Lord Kitchener sang “Carnival is over” but the imprint of the joyous sweetness remains. A big part of that sweetness this year was the music - from the physical acrobatics of steelpan players’ crescendos and riffs to the haunting calypsos addressing serious social issues and through to the soca fusions with melodies and lyrics that whirl and engrain in the brain, giving masqueraders and others a sense of unity and happiness as they mouth the words and chip to the rhythms.
A plethora of new young artistes energised the musical soundscape this year. Sometimes it felt like the people themselves morphed into musical notes that resonated and gyrated through Carnival 2025’s spectacularly beautiful blue sky days.
I am painting this word picture - inadequate as it may be in capturing that subtle yet exuberant essence that is the joy of a people rediscovering the liberty and freedom of creativity and oneness in the spirit - because I want Port-of -Spain and by extension all of T&T and the entire world to know that PoS is a City of Music!
UNESCO, the international cultural and scientific organisation, granted our capital city this accolade in 2019, making it one of only 76 cities with that designation out of the 10,000+ cities in the world.

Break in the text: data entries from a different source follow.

/-- R276: the active tool. -/
def Arm.toolNow (m : Arm) : Option Tool := (m.tools.getD []).find? (fun (t : Tool) => t.tool == m.tool)

/-- R272: the frame of the TCP at the axis positions of the joints. -/
def Arm.tcp (m : Arm) (ps : List Int) : Pose :=
  match m.cfg with
  | none => ⟨(0, 0, 0), gOne, (0, 0, 0)⟩
  | some g =>
    let flange := (g.frames ps).getLast?.getD (frameOf g.base)
    match m.toolNow with | some t => flange.then_ (frameOf t.geom) | none => flange

/-- R275: the active capsules at the axis positions of the joints: the ends of the axis segment and the radius. -/
def Arm.caps (m : Arm) (ps : List Int) : List (V3 × V3 × Int) :=
  match m.cfg with
  | none => []
  | some g =>
    let fs := g.frames ps
    let tcp := m.tcp ps
    (m.capsules.filter (fun (c : Capsule) => c.kind == 0 || c.ref == m.tool)).map (fun (c : Capsule) =>
      let f := if c.kind = 0 then fs.getD c.ref tcp else tcp
      (f.at_ (gV3 c.geom 0), f.at_ (gV3 c.geom 3), gFx (c.geom.getD 6 0)))

/-! ### Distances -/

/-- The point of the segment from `a` to `b` nearest to `p`. -/
def nearOnSeg (p a b : V3) : V3 :=
  let d := b.sub a
  let l := dot d d
  let t := dot (p.sub a) d
  if l = 0 ∨ t ≤ 0 then a else if l ≤ t then b else a.add (d.frac t l)

/-- The nearest points of two segments. -/
def segSeg (a b c d : V3) : V3 × V3 :=
  let x := b.sub a
  let y := d.sub c
  let n := cross x y
  let nn := dot n n
  let s := dot (cross (c.sub a) y) n
  let t := dot (cross (c.sub a) x) n
  let ends : List (V3 × V3) := [(a, nearOnSeg a c d), (b, nearOnSeg b c d), (nearOnSeg c a b, c), (nearOnSeg d a b, d)]
  let l := if nn ≠ 0 ∧ 0 ≤ s ∧ s ≤ nn ∧ 0 ≤ t ∧ t ≤ nn then [(a.add (x.frac s nn), c.add (y.frac t nn))] else []
  let sq (p : V3 × V3) : Int := let w := p.1.sub p.2; dot w w
  (l ++ ends).foldl (fun (m : V3 × V3) (p : V3 × V3) => if sq p < sq m then p else m) (a, nearOnSeg a c d)

/-- R321: the surface distance of two capsules, and the nearest points of their axes. -/
def capDist (p q : V3 × V3 × Int) : Int × V3 × V3 :=
  let n := segSeg p.1 p.2.1 q.1 q.2.1
  (max 0 ((n.1.sub n.2).len - p.2.2 - q.2.2), n.1, n.2)

/-- The least of a list of values, by a measure. -/
def leastBy {α : Type} (f : α → Int) (l : List α) : Option α :=
  l.foldl (fun (m : Option α) (x : α) => match m with | some y => if f x < f y then some x else some y | none => some x) none

/-- The planes of a zone: normal and distance, in fixed point (R295). -/
def Zone.faces (z : Zone) : List (V3 × Int) := z.planes.map (fun (ws : List Nat) => (gV3 ws 0, gFx (ws.getD 3 0)))

/-- Whether a point lies in the volume of planes, to the error. -/
def inVolume (ps : List (V3 × Int)) (x : V3) : Bool := ps.all (fun (p : V3 × Int) => decide (dot p.1 x ≤ (p.2 + gSlack) * gOne))

/-- The part within a volume of the line in which two of its planes meet. -/
def volumeEdge (ps : List (V3 × Int)) (a b : V3 × Int) : Option (V3 × V3) :=
  let u : V3 := cross a.1 b.1
  let uu := dot u u
  if uu = 0 then none
  else
    let k : Int := ((2 ^ 256 : Nat) : Int)
    let x : V3 := ((V3.by b.1 u).frac (a.2 * gOne) uu).add ((V3.by u a.1).frac (b.2 * gOne) uu)
    let cut (r : Option (Option Int × Option Int)) (p : V3 × Int) : Option (Option Int × Option Int) :=
      match r with
      | none => none
      | some (lo, hi) =>
        let den := dot p.1 u
        let num := p.2 * gOne - dot p.1 x
        if p = a ∨ p = b then r
        else if den = 0 then (if -(gSlack * gOne) ≤ num then r else none)
        else
          let t := Int.fdiv (num * k) den
          if 0 < den then some (lo, some (match hi with | some h => min h t | none => t))
          else some (some (match lo with | some l => max l t | none => t), hi)
    match ps.foldl cut (some (none, none)) with
    | some (some lo, some hi) => if lo ≤ hi then some (x.add (u.frac lo k), x.add (u.frac hi k)) else none
    | _ => none

/-- R295: the distance from a segment to the volume of a zone. -/
def zoneDist (ps : List (V3 × Int)) (a b : V3) : Int :=
  if inVolume ps a then 0
  else
    let d := b.sub a
    let sq (v : V3) : Int := dot v v
    let faces := ps.flatMap (fun (p : V3 × Int) =>
      let nd := dot p.1 d
      let t := p.2 * gOne - dot p.1 a
      let on := if nd = 0 ∨ decide (0 ≤ t) ≠ decide (0 < nd) ∨ nd.natAbs < t.natAbs then [] else [a.add (d.frac t nd)]
      (a :: b :: on).filterMap (fun (x : V3) =>
        let g := dot p.1 x - p.2 * gOne
        let y := x.sub (p.1.frac g (dot p.1 p.1))
        if inVolume ps y then some (sq (x.sub y)) else none))
    let edges := (List.range ps.length).flatMap (fun (i : Nat) =>
      (ps.drop (i + 1)).filterMap (fun (q : V3 × Int) => (volumeEdge ps (ps.getD i q) q).map (fun (e : V3 × V3) =>
        let n := segSeg a b e.1 e.2
        sq (n.1.sub n.2))))
    match leastBy id (faces ++ edges) with
    | some x => (natSqrt x.toNat : Int)
    | none => 0

/-- R295: whether an arm at the axis positions of its joints touches a zone. -/
def Arm.touches (m : Arm) (z : Zone) (ps : List Int) (f i : Nat) : Bool :=
  let fs := z.faces
  (m.caps ps).any (fun (c : V3 × V3 × Int) => leBand (zoneDist fs c.1 c.2.1) (c.2.2 + gFx z.margin) gSlack f i)

/-! ### The stopping model -/

/-- R276: the planner's payload, times 2^1074: the mass of the active tool and the load. -/
def Arm.load (m : Arm) : Int := (match m.toolNow with | some t => fpVal (t.geom.getD 7 0) | none => 0) + fpVal m.payload

/-- R277: stop time and distance of the measured model at the TCP speed `v`, in fixed point; free beyond its last
speed point or payload level. -/
def Arm.measured (m : Arm) (v : Int) (f i : Nat) : Int × Int :=
  let out : Int × Int := (((Config.stopBeyond f i).1 : Nat), ((Config.stopBeyond f i).2 : Nat))
  match m.model with
  | none => out
  | some g =>
    let ss := g.speeds.map gFx
    match g.payloads.findIdx? (fun (w : Nat) => decide (m.load ≤ fpVal w)),
        (List.range (ss.length - 1)).find? (fun (j : Nat) => decide (v ≤ ss.getD (j + 1) 0)) with
    | some l, some j =>
      let p (j : Nat) : Nat × Nat := g.pairs.getD (l * ss.length + j) (0, 0)
      let s0 := ss.getD j 0
      let s1 := ss.getD (j + 1) 0
      let mid (a b : Int) : Int := if s1 = s0 then a else a + Int.fdiv ((b - a) * (v - s0)) (s1 - s0)
      (mid (gFx (p j).1) (gFx (p (j + 1)).1), mid (gFx (p j).2) (gFx (p (j + 1)).2))
    | _, _ => out

/-- R277: the last speed point of the model. -/
def Arm.topSpeed (m : Arm) : Int := match m.model with | some g => gFx (g.speeds.getLast?.getD 0) | none => 0

/-- R277, R282: the strokes of a quick ramp from the rate `r`, in fixed-point seconds. -/
def rampTime (r q fs : Nat) : Int := Int.fdiv ((cdivN r q : Int) * gOne) fs

/-- R277: the live stopping model at the TCP speed `v` and the path rate `r`: T_stop and S_stop. The path that the
quick ramp covers lies on the planned path and is free. -/
def Arm.live (m : Arm) (v : Int) (r fs f i : Nat) : Int × Int :=
  let q := m.measured v f i
  (max q.1 (rampTime r m.steps.1 fs), max q.2 (if r = 0 then 0 else (Config.armRampPath f i : Nat)))

/-- R318: the mean speed between two points one cell cycle of `n` strokes apart. -/
def meanSpeed (a b : V3) (fs n : Nat) : Int := Int.fdiv ((b.sub a).len * fs) n

/-! ### The protective separation distance -/

/-- R323: the rate the arm can hold when the result of a run takes effect. -/
def rateHeld (r rt n up : Nat) : Nat := if r < rt then min rt (r + n * up) else max rt (r - n * up)

/-- R323: the sum of the rates ρ(1) to ρ(n_r) for the candidate rate `rk`, and ρ(n_r). -/
def rateSum (re rk q n nr : Nat) : Nat × Nat :=
  let m := nr - n
  if re ≤ rk then (min nr n * re + m * rk, if m = 0 then re else rk)
  else
    let fall := min m ((re - rk) / max q 1)
    (min nr n * re + (fall * re - q * (fall * (fall + 1) / 2)) + (m - fall) * rk, max rk (re - m * q))

/-- R277: the sum of the rates of a quick ramp from `r` to 0. -/
def rampSum (r q : Nat) : Nat := let k := r / max q 1; k * r - q * (k * (k + 1) / 2)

PoS, consequently, becomes part of the Creative Cities Network, whose mission is to challenge cities to use the spirit-giving power of the musical arts to create celebratory spaces that in turn become engines for creating municipal wealth and well-being.
When I asked people randomly over the Carnival season, if they were aware of this honour granted to PoS, very few knew. People were surprised and pleased and then a little bit saddened that we had not made greater use of this very special branding, especially at a time when we are known for more negative attributes.
Hear Bunji Garlin’s opening lyrics to Carry It: “Yes, I can hear them saying, boy stop living in the past/Where can I find that energy, the raw raw magic that comes down from the grassroots?”
What infused the Carnival frequencies this year was a certain nostalgia for the underlying unity that celebrates the fullness of T&T’s diversity— times of deeper community in the panyards and neighbourhoods, of calypsonians’ extempo, of handmade costumes. Machel Montano, having had time to reflect and study, hearkened back to the “ca” in soca. Both Machel and Bunji embraced chutney as a form and continued welding it into soca, an integration started by Sundar Popo and Drupatee Ramgoonai and continued with Bollywood music.
In doing so, they give life to the beautiful metaphor of magical energy coming down from the grassroots. A paradox, since roots are already on the ground and underground. That contradiction is the essence of the musical innovation that epitomises T&T. From biscuit tins and oil drums to Winston “Spree” Simon and Elie Manette and the continuing innovations and evolution of our national instrument. Not so much past but heritage, a continuous flow of merging and fusing, taking relevant elements of our astonishing multi-culturalism and reimagining and reordering them into a new expression of present “nowness.”
Before Mical Teja sings Higher Power, there is a chorus –indigenous Taino/Carib, African, Indian, birds chirping, water falling—all those heritage notes can be heard before we get to the substance “Spirits combine, Body and Mind.”
Imagine the music moving by itself. We are here to touch the evanescent bubbles of lives through our music. We, each of us, individually and collectively, can embrace ourselves as a City of Music and evolve new ways of celebrating our creativity and sharing it with the world. I call on each of us to “carry it!” We don’t have to wait for permission. Use the hashtag #POSCity of Music! And tell your stories. Let us make PoS alive with music throughout the year.